He walked towards the door, and put his hand kindly on Darda’s shoulder; for Darda it was that had come, softly and unbidden, into the room, and who stood silently awaiting the upshot of the explosion her entrance had evoked.

Her slim white figure, her immobile face and glowing hair, made of her against the fire-lit wall such a presentment of the spiritual as one sees in old cathedral frescoes; but, at her master’s touch, a rose grew to her cheek, announcing her all one at heart with pitiful humanity.

“What is it, Darda?”

She looked up in his face with solemn eyes.

“The shadows!” she whispered—“they are abroad again; far off at present—but they are stretching towards the house, and by and by they will reach it.”

He scanned her face earnestly. Suddenly it recurred to him how once before this fancy of hers had been significant of a certain peril.

“Come,” he said hurriedly—“come and show me.”

He cried to his companions that he would be back in a moment, hesitated, and called to Dennis to follow him. Luvaine uttered a wild exclamation; but he took no heed of it.

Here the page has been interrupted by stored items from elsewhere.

-- ==== Sys2Proof/Laws/Elementary.lean ====
section
/-!
SUPPORT. The series of Machine/Elementary.lean are close to the real functions: what one lemma says
of each, so that no proof about exp, cos or sin unfolds a series.
-/

namespace Sys2Proof.Machine

/-! ## The real argument -/

/-- The magnitude `mag`, a number of units, as a real number. -/
noncomputable def unitsReal (mag : Nat) : ℝ := (mag : ℝ) / (f64Scale : ℝ)

theorem f64Scale_real_pos : (0 : ℝ) < (f64Scale : ℝ) := by exact_mod_cast f64Scale_pos

theorem unitsReal_nonneg (mag : Nat) : 0 ≤ unitsReal mag :=
  div_nonneg (Nat.cast_nonneg _) f64Scale_real_pos.le

theorem unitsReal_le {mag n : Nat} (h : mag ≤ n * f64Scale) : unitsReal mag ≤ n := by
  rw [unitsReal, div_le_iff₀ f64Scale_real_pos]
  exact_mod_cast h

/-! ## The tails of the cosine series -/

/-- m! times the sum of (-1)^j x^(2j) / (m + 2j)!: cos x at m = 0, sin x / x at m = 1. -/
noncomputable def trigTail (x : ℝ) (m : Nat) : ℝ :=
  ∑' j : Nat, (-1) ^ j * x ^ (2 * j) * (m.factorial : ℝ) / ((m + 2 * j).factorial : ℝ)

theorem trigTail_summable (x : ℝ) (m : Nat) :
    Summable fun j : Nat =>
      (-1) ^ j * x ^ (2 * j) * (m.factorial : ℝ) / ((m + 2 * j).factorial : ℝ) := by
  refine Summable.of_norm_bounded
    ((Real.summable_pow_div_factorial (x ^ 2)).mul_left (m.factorial : ℝ)) fun j => ?_
  have hj : (j.factorial : ℝ) ≤ ((m + 2 * j).factorial : ℝ) := by
    exact_mod_cast Nat.factorial_le (by omega)
  have hx : |x ^ (2 * j)| = (x ^ 2) ^ j := by rw [pow_mul, abs_of_nonneg (by positivity)]
  rw [Real.norm_eq_abs, abs_div, abs_mul, abs_mul, abs_pow, abs_neg, abs_one, one_pow, one_mul, hx,
    Nat.abs_cast, Nat.abs_cast, mul_comm, ← mul_div_assoc]
  exact div_le_div_of_nonneg_left (by positivity) (by positivity) hj

theorem trigTail_step (x : ℝ) (m : Nat) :
    trigTail x m = 1 - x ^ 2 / ((m + 1) * (m + 2)) * trigTail x (m + 2) := by
  have hm : (m.factorial : ℝ) ≠ 0 := by positivity
  rw [trigTail, (trigTail_summable x m).tsum_eq_zero_add]
  have h0 : (-1 : ℝ) ^ 0 * x ^ (2 * 0) * (m.factorial : ℝ) / ((m + 2 * 0).factorial : ℝ) = 1 := by
    simp [hm]
  have hs : ∀ j : Nat, (-1 : ℝ) ^ (j + 1) * x ^ (2 * (j + 1)) * (m.factorial : ℝ)
        / ((m + 2 * (j + 1)).factorial : ℝ)
      = -(x ^ 2 / ((m + 1) * (m + 2)))
        * ((-1) ^ j * x ^ (2 * j) * ((m + 2).factorial : ℝ) / ((m + 2 + 2 * j).factorial : ℝ)) := by
    intro j
    have e : m + 2 * (j + 1) = m + 2 + 2 * j := by ring
    have hf : ((m + 2).factorial : ℝ) = (m + 2) * (m + 1) * (m.factorial : ℝ) := by
      rw [Nat.factorial_succ, Nat.factorial_succ]; push_cast; ring
    have h1 : (m : ℝ) + 1 ≠ 0 := by positivity
    have h2 : (m : ℝ) + 2 ≠ 0 := by positivity
    have h3 : ((m + 2 + 2 * j).factorial : ℝ) ≠ 0 := by positivity
    rw [e, hf]
    field_simp
    ring
  rw [h0, tsum_congr hs, tsum_mul_left, trigTail]
  ring

theorem trigTail_zero (x : ℝ) : trigTail x 0 = Real.cos x := by
  rw [trigTail, ← (Real.hasSum_cos x).tsum_eq]
  exact tsum_congr fun j => by simp

theorem trigTail_one (x : ℝ) : x * trigTail x 1 = Real.sin x := by
  rw [trigTail, ← tsum_mul_left, ← (Real.hasSum_sin x).tsum_eq]
  refine tsum_congr fun j => ?_
  rw [show 1 + 2 * j = 2 * j + 1 by ring]
  simp only [Nat.factorial_one, Nat.cast_one]
  ring

/-- Up to 8 in magnitude, the tails from 16 on are at most 2. -/
theorem trigTail_le_two {x : ℝ} (hx : |x| ≤ 8) {m : Nat} (hm : 16 ≤ m) : |trigTail x m| ≤ 2 := by
  have hg : HasSum (fun j : Nat => (1 / 2 : ℝ) ^ j) 2 := hasSum_geometric_two
  rw [← Real.norm_eq_abs, trigTail]
  refine tsum_of_norm_bounded hg fun j => ?_
  have hfac : (m.factorial : ℝ) * ((m : ℝ) + 1) ^ (2 * j) ≤ ((m + 2 * j).factorial : ℝ) := by
    exact_mod_cast Nat.factorial_mul_pow_le_factorial
  have hx2 : |x ^ (2 * j)| ≤ 64 ^ j := by
    rw [abs_pow, pow_mul]
    exact pow_le_pow_left₀ (by positivity) (by nlinarith [abs_nonneg x]) j
  have hm1 : (2 : ℝ) * 64 ≤ ((m : ℝ) + 1) ^ 2 := by
    have : (16 : ℝ) ≤ m := by exact_mod_cast hm
    nlinarith
  have hp : (2 * 64 : ℝ) ^ j ≤ ((m : ℝ) + 1) ^ (2 * j) := by
    rw [pow_mul]; exact pow_le_pow_left₀ (by positivity) hm1 j
  have hF : (0 : ℝ) < ((m + 2 * j).factorial : ℝ) := by positivity
  rw [Real.norm_eq_abs, abs_div, abs_mul, abs_mul, abs_pow, abs_neg, abs_one, one_pow, one_mul,
    Nat.abs_cast, Nat.abs_cast, div_le_iff₀ hF, div_pow, one_pow]
  have hm0 : (0 : ℝ) ≤ (m.factorial : ℝ) := by positivity
  rw [mul_pow] at hp
  have h2 : (0 : ℝ) < 2 ^ j := by positivity
  rw [one_div, inv_mul_eq_div, le_div_iff₀ h2]
  calc |x ^ (2 * j)| * (m.factorial : ℝ) * 2 ^ j
      ≤ 64 ^ j * (m.factorial : ℝ) * 2 ^ j := by gcongr
    _ = (m.factorial : ℝ) * (2 ^ j * 64 ^ j) := by ring
    _ ≤ (m.factorial : ℝ) * ((m : ℝ) + 1) ^ (2 * j) := by gcongr
    _ ≤ _ := hfac

/-! ## cos and sin -/

/-- How far `fuel` levels of the series may be from the tail at m, in units of 1. -/
def trigBound : (fuel m : Nat) → ℚ
  | 0, _ => 3
  | fuel + 1, m => 64 / ((m + 1) * (m + 2)) * trigBound fuel (m + 2) + 1 / 2 ^ 192

theorem trigSeries_close {mag : Nat} (h : mag ≤ 8 * f64Scale) (fuel : Nat) :
    ∀ m, 16 ≤ m + 2 * fuel →
      |(trigSeries mag fuel m : ℝ) / (trigOne : ℝ) - trigTail (unitsReal mag) m|
        ≤ (trigBound fuel m : ℝ) := by
  have hone : (0 : ℝ) < (trigOne : ℝ) := by norm_num [trigOne]
  have hx0 := unitsReal_nonneg mag
  have hx8 : unitsReal mag ≤ 8 := unitsReal_le h
  induction fuel with
  | zero =>
    intro m hm
    have ht := abs_le.1 (trigTail_le_two (x := unitsReal mag)
      (by rw [abs_of_nonneg hx0]; exact hx8) (by omega : 16 ≤ m))
    have h1 : (trigSeries mag 0 m : ℝ) / (trigOne : ℝ) = 1 := by
      simp [trigSeries, hone.ne']
    rw [h1]
    norm_num [trigBound]
    rw [abs_le]
    constructor <;> linarith [ht.1, ht.2]
  | succ fuel ih =>
    intro m hm
    have hA := ih (m + 2) (by omega)
    set A : Int := trigSeries mag fuel (m + 2) with hAdef
    set D : Nat := f64Scale * f64Scale * ((m + 1) * (m + 2)) with hD
    have hDpos : (0 : ℝ) < (D : ℝ) := by
      have : 0 < D := by rw [hD]; have := f64Scale_pos; positivity
      exact_mod_cast this
    have hDint : (0 : Int) < (D : Int) := by exact_mod_cast hDpos
    have hser : trigSeries mag (fuel + 1) m
        = (trigOne : Int) - ((mag * mag : Nat) : Int) * A / (D : Int) := rfl
    set q : Int := ((mag * mag : Nat) : Int) * A / (D : Int) with hq
    have hqle : (q : ℝ) * D ≤ ((mag : ℝ) * mag) * A := by
      have := Int.ediv_mul_le (((mag * mag : Nat) : Int) * A) hDint.ne'
      rw [← hq] at this
      have := (Int.cast_le (R := ℝ)).2 this
      push_cast at this; linarith
    have hqlt : ((mag : ℝ) * mag) * A < ((q : ℝ) + 1) * D := by
      have := Int.lt_ediv_add_one_mul_self (((mag * mag : Nat) : Int) * A) hDint
      rw [← hq] at this
      have := (Int.cast_lt (R := ℝ)).2 this
      push_cast at this; linarith
    have hs := f64Scale_real_pos
    have hy : unitsReal mag ^ 2 / ((m + 1) * (m + 2)) = ((mag : ℝ) * mag) / D := by
      rw [hD, unitsReal]; push_cast; field_simp
    have hc0 : 0 ≤ ((mag : ℝ) * mag) / D := by positivity
    have hc : ((mag : ℝ) * mag) / D ≤ 64 / ((m + 1) * (m + 2)) := by
      rw [← hy]
      have : unitsReal mag ^ 2 ≤ 64 := by nlinarith
      gcongr
    rw [hser, trigTail_step, hy]
    set c : ℝ := ((mag : ℝ) * mag) / D with hcdef
    have h1 : (q : ℝ) ≤ c * A := by rw [hcdef, div_mul_eq_mul_div, le_div_iff₀ hDpos]; exact hqle
    have h2 : c * A < q + 1 := by rw [hcdef, div_mul_eq_mul_div, div_lt_iff₀ hDpos]; exact hqlt
    have hone' : (trigOne : ℝ) = 2 ^ 192 := by norm_num [trigOne]
    have key : (((trigOne : Int) - q : Int) : ℝ) / (trigOne : ℝ)
          - (1 - c * trigTail (unitsReal mag) (m + 2))
        = -(c * ((A : ℝ) / (trigOne : ℝ) - trigTail (unitsReal mag) (m + 2)))
          + (c * A - q) / (trigOne : ℝ) := by
      push_cast; field_simp; ring
    rw [key]
    have hb : |c * ((A : ℝ) / (trigOne : ℝ) - trigTail (unitsReal mag) (m + 2))|
        ≤ 64 / ((m + 1) * (m + 2)) * (trigBound fuel (m + 2) : ℝ) := by
      rw [abs_mul, abs_of_nonneg hc0]
      gcongr
    have hr : |(c * A - q) / (trigOne : ℝ)| ≤ 1 / 2 ^ 192 := by
      rw [abs_div, abs_of_pos hone, ← hone']
      gcongr
      rw [abs_le]; constructor <;> linarith
    calc _ ≤ |-(c * ((A : ℝ) / (trigOne : ℝ) - trigTail (unitsReal mag) (m + 2)))|
          + |(c * A - q) / (trigOne : ℝ)| := abs_add_le _ _
      _ ≤ _ := by
        rw [abs_neg, trigBound]
        push_cast
        linarith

Out in the hall, the girl sped swiftly to the stairway, the two men following her. A startled housemaid made room for them to pass, and afterwards announced in the kitchen that she had seen “crazy” playing follow-my-leader with master and her brother.

Up to the very top floor of the house; further, by way of a flight of steps, to a trap-door, and so to the leads, where the frost sparkled like emery paper, Darda climbed and the men pursued her. And there, in the high freezing night, she stood erect and pointed with her hand.